El pasado lunes, el gobierno de Canadá informó su decisión de exigir visa a los mexicanos que pretendan ingresar a su territorio. El anuncio se produjo horas antes de que la medida entrara en vigor –a partir de las 23 horas de anteayer–, lo cual generó una comprensible molestia entre los cientos de personas que pensaban viajar a ese país y que se vieron en la necesidad de retrasar o incluso suspender sus planes.
Esta determinación obedece, a decir de las autoridades de Ottawa, a un incremento notable en las solicitudes de refugio presentadas por mexicanos a Canadá –muchas de ellas infundadas–, que se han triplicado de 2005 a la fecha: tan sólo en 2008 más de 9 mil 400 peticiones fueron hechas por connacionales –cifra que representa 25 por ciento de todas las recibidas por las autoridades canadienses–, circunstancia que "además de crear importantes retrasos y una espiral de nuevos costos en nuestro programa de refugiados (...) está socavando nuestra capacidad para ayudar a personas que huyen realmente de la persecución", según señaló el ministro de Inmigración, Jason Kenney.
Es necesario enfatizar que el requisito impuesto a los mexicanos que deseen viajar a ese país obedece a una decisión soberana, derivada de una inquietud comprensible del gobierno de Ottawa, y debe ser, por tanto, respetada. No obstante, la manera en que dicha determinación fue dada a conocer –a unas horas de entrar en vigor y sin permitir que los afectados tomaran las previsiones necesarias– da cuenta de un dejo de desconfianza de las autoridades canadienses hacia las mexicanas, sentir que no corresponde al trato diplomático entre naciones amigas –que son, además de todo, importantes socios comerciales–, y apunta, por ello, a un retroceso sensible en las relaciones bilaterales.

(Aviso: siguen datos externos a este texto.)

-- ==== Sys2Proof/Laws/Ranges.lean ====
section
/-! SUPPORT. The ranges that each operation of an envelope and of an oscillator keeps (spec/10_state.md R50, R51). -/

namespace Sys2Proof.Machine

/-! ## Ranges in units of 2^-149 -/

theorem F32.Between.units {x lo hi : F32} (hlo : F32.isFinite lo) (hhi : F32.isFinite hi) (h : F32.Between lo hi x) :
    F32.isFinite x = true ∧ F32.toInt lo ≤ F32.toInt x ∧ F32.toInt x ≤ F32.toInt hi := by
  have hx := F32.isFinite_of_le hlo hhi h.1 h.2
  exact ⟨hx, (F32.le_iff_toInt hlo hx).1 h.1, (F32.le_iff_toInt hx hhi).1 h.2⟩

theorem F32.Between.widen {lo hi lo' hi' x : F32} (hl : F32.le lo' lo = true) (hh : F32.le hi hi' = true)
    (h : F32.Between lo hi x) : F32.Between lo' hi' x :=
  ⟨F32.le_trans hl h.1, F32.le_trans h.2 hh⟩

theorem F32.zero_units : F32.isFinite F32.zero = true ∧ F32.toInt F32.zero = 0 := by decide +kernel

theorem F32.one_units : F32.isFinite F32.one = true ∧ F32.toInt F32.one = 2 ^ 149 := by decide +kernel

theorem F32.negOne_units : F32.isFinite F32.negOne = true ∧ F32.toInt F32.negOne = -2 ^ 149 := by decide +kernel

theorem F32.unit_ends : F32.Between F32.zero F32.one F32.one ∧ F32.Between F32.zero F32.one F32.zero := by
  constructor <;> constructor <;> decide +kernel

/-! ## The envelope -/

/-- A segment level between levels in [0, 1] lies in [0, 1] (spec/41_envelope.md R138). -/
theorem Envelope.seg_between {e : Envelope} {t : F32} (h0 : F32.Between F32.zero F32.one e.level0)
    (ht : F32.Between F32.zero F32.one t) (hk : e.k ≤ e.n) (hn : e.n ≤ 576000) (hn1 : 1 ≤ e.n) :
    F32.Between F32.zero F32.one (e.seg t) := by
  have h0 := h0.units F32.zero_units.1 F32.one_units.1
  have ht := ht.units F32.zero_units.1 F32.one_units.1
  rw [F32.zero_units.2, F32.one_units.2] at h0 ht
  have fB := F32.ofNat_exact (k := 576000) (by norm_num)
  have fC := F32.ofNat_exact (k := 1000000) (by norm_num)
  have fk := F32.ofNat_exact (k := e.k) (by omega)
  have fn := F32.ofNat_exact (k := e.n) (by omega)
  have hneg := F32.isFinite_negate fB.1
  have hnegi := F32.toInt_negate (F32.ofNat 576000)
  have sub1 : F32.Between F32.negOne F32.one (F32.sub t e.level0) := by
    constructor
    · apply F32.le_sub ht.1 h0.1 F32.negOne_units.1; have := F32.negOne_units.2; omega
    · apply F32.sub_le ht.1 h0.1 F32.one_units.1; have := F32.one_units.2; omega
  have sub1 := sub1.units F32.negOne_units.1 F32.one_units.1
  rw [F32.negOne_units.2, F32.one_units.2] at sub1
  have kk : (0 : Int) ≤ e.k ∧ (e.k : Int) ≤ 576000 ∧ (1 : Int) ≤ e.n := by omega
  have mul1 : F32.Between (F32.negate (F32.ofNat 576000)) (F32.ofNat 576000)
      (F32.mul (F32.sub t e.level0) (F32.ofNat e.k)) := by
    constructor
    · apply F32.le_mul sub1.1 fk.1 hneg
      rw [hnegi, fB.2, fk.2]; push_cast; nlinarith
    · apply F32.mul_le sub1.1 fk.1 fB.1
      rw [fB.2, fk.2]; push_cast; nlinarith
  have mul1 := mul1.units hneg fB.1
  rw [hnegi, fB.2] at mul1
  have hpos : 0 < F32.toInt (F32.ofNat e.n) := by rw [fn.2]; positivity
  have div1 : F32.Between (F32.negate (F32.ofNat 576000)) (F32.ofNat 576000)
      (F32.div (F32.mul (F32.sub t e.level0) (F32.ofNat e.k)) (F32.ofNat e.n)) := by
    constructor
    · apply F32.le_div mul1.1 fn.1 hneg hpos
      rw [hnegi, fB.2, fn.2]; push_cast at *; nlinarith
    · apply F32.div_le mul1.1 fn.1 fB.1 hpos
      rw [fB.2, fn.2]; push_cast at *; nlinarith
  have div1 := div1.units hneg fB.1
  rw [hnegi, fB.2] at div1
  have add1 : F32.isFinite (F32.add e.level0
      (F32.div (F32.mul (F32.sub t e.level0) (F32.ofNat e.k)) (F32.ofNat e.n))) = true := by
    refine F32.isFinite_of_le (F32.isFinite_negate fC.1) fC.1 ?_ ?_
    · apply F32.le_add h0.1 div1.1 (F32.isFinite_negate fC.1); rw [F32.toInt_negate, fC.2]; push_cast at *; omega
    · apply F32.add_le h0.1 div1.1 fC.1; rw [fC.2]; push_cast at *; omega
  exact F32.clamp_mem (F32.not_isNaN_of_isFinite add1) F32.zero_units.1 F32.one_units.1 (by decide +kernel)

Con todo, lo más preocupante del episodio es la reacción errática de la diplomacia mexicana, la cual –más allá de un escueto comunicado emitido el pasado lunes, en que "lamentaba" la decisión del gobierno canadiense– se ha mostrado inoperante en sus tareas de gestionar ante las autoridades de aquel país en favor de los mexicanos que, sin deberla ni temerla, se vieron afectados por la medida. Adicionalmente, el hecho que se comenta ha exhibido una deplorable falta de voluntad o capacidad de quienes conducen la política exterior de nuestro país por hace valer las nociones más elementales de reciprocidad diplomática, como la facultad soberana de solicitar visa a los habitantes de los países que la requieran a los mexicanos (como ocurrió, por ejemplo, en Brasil, cuando el gobierno de George W. Bush recrudeció las condiciones a los visitantes extranjeros tras los ataques terroristas de 2001, y cuando el gobierno de Lula da Silva, en respuesta, introdujo las mismas medidas para los estadunidenses).
Por lo demás, con la situación que se comenta queda de manifiesto una profunda falta de equidad política –amén de la asimetría económica– entre las tres naciones que integran el Tratado de Libre Comercio de América del Norte, y se hace evidente que dicho acuerdo fue concebido y diseñado para beneficio exclusivo de los grandes capitales, no de las personas, a quienes se restringe el tránsito libre entre las naciones y la posibilidad de procurarse mejores condiciones de bienestar y desarrollo.
Si en política la forma es fondo, la manera en que fue impuesto este visado dice mucho sobre cómo es visto nuestro país en el ámbito regional, y ello es lamentable; pero es igualmente alarmante que el gobierno mexicano no pueda o no quiera comportarse a la altura de las circunstancias en este tipo de episodios.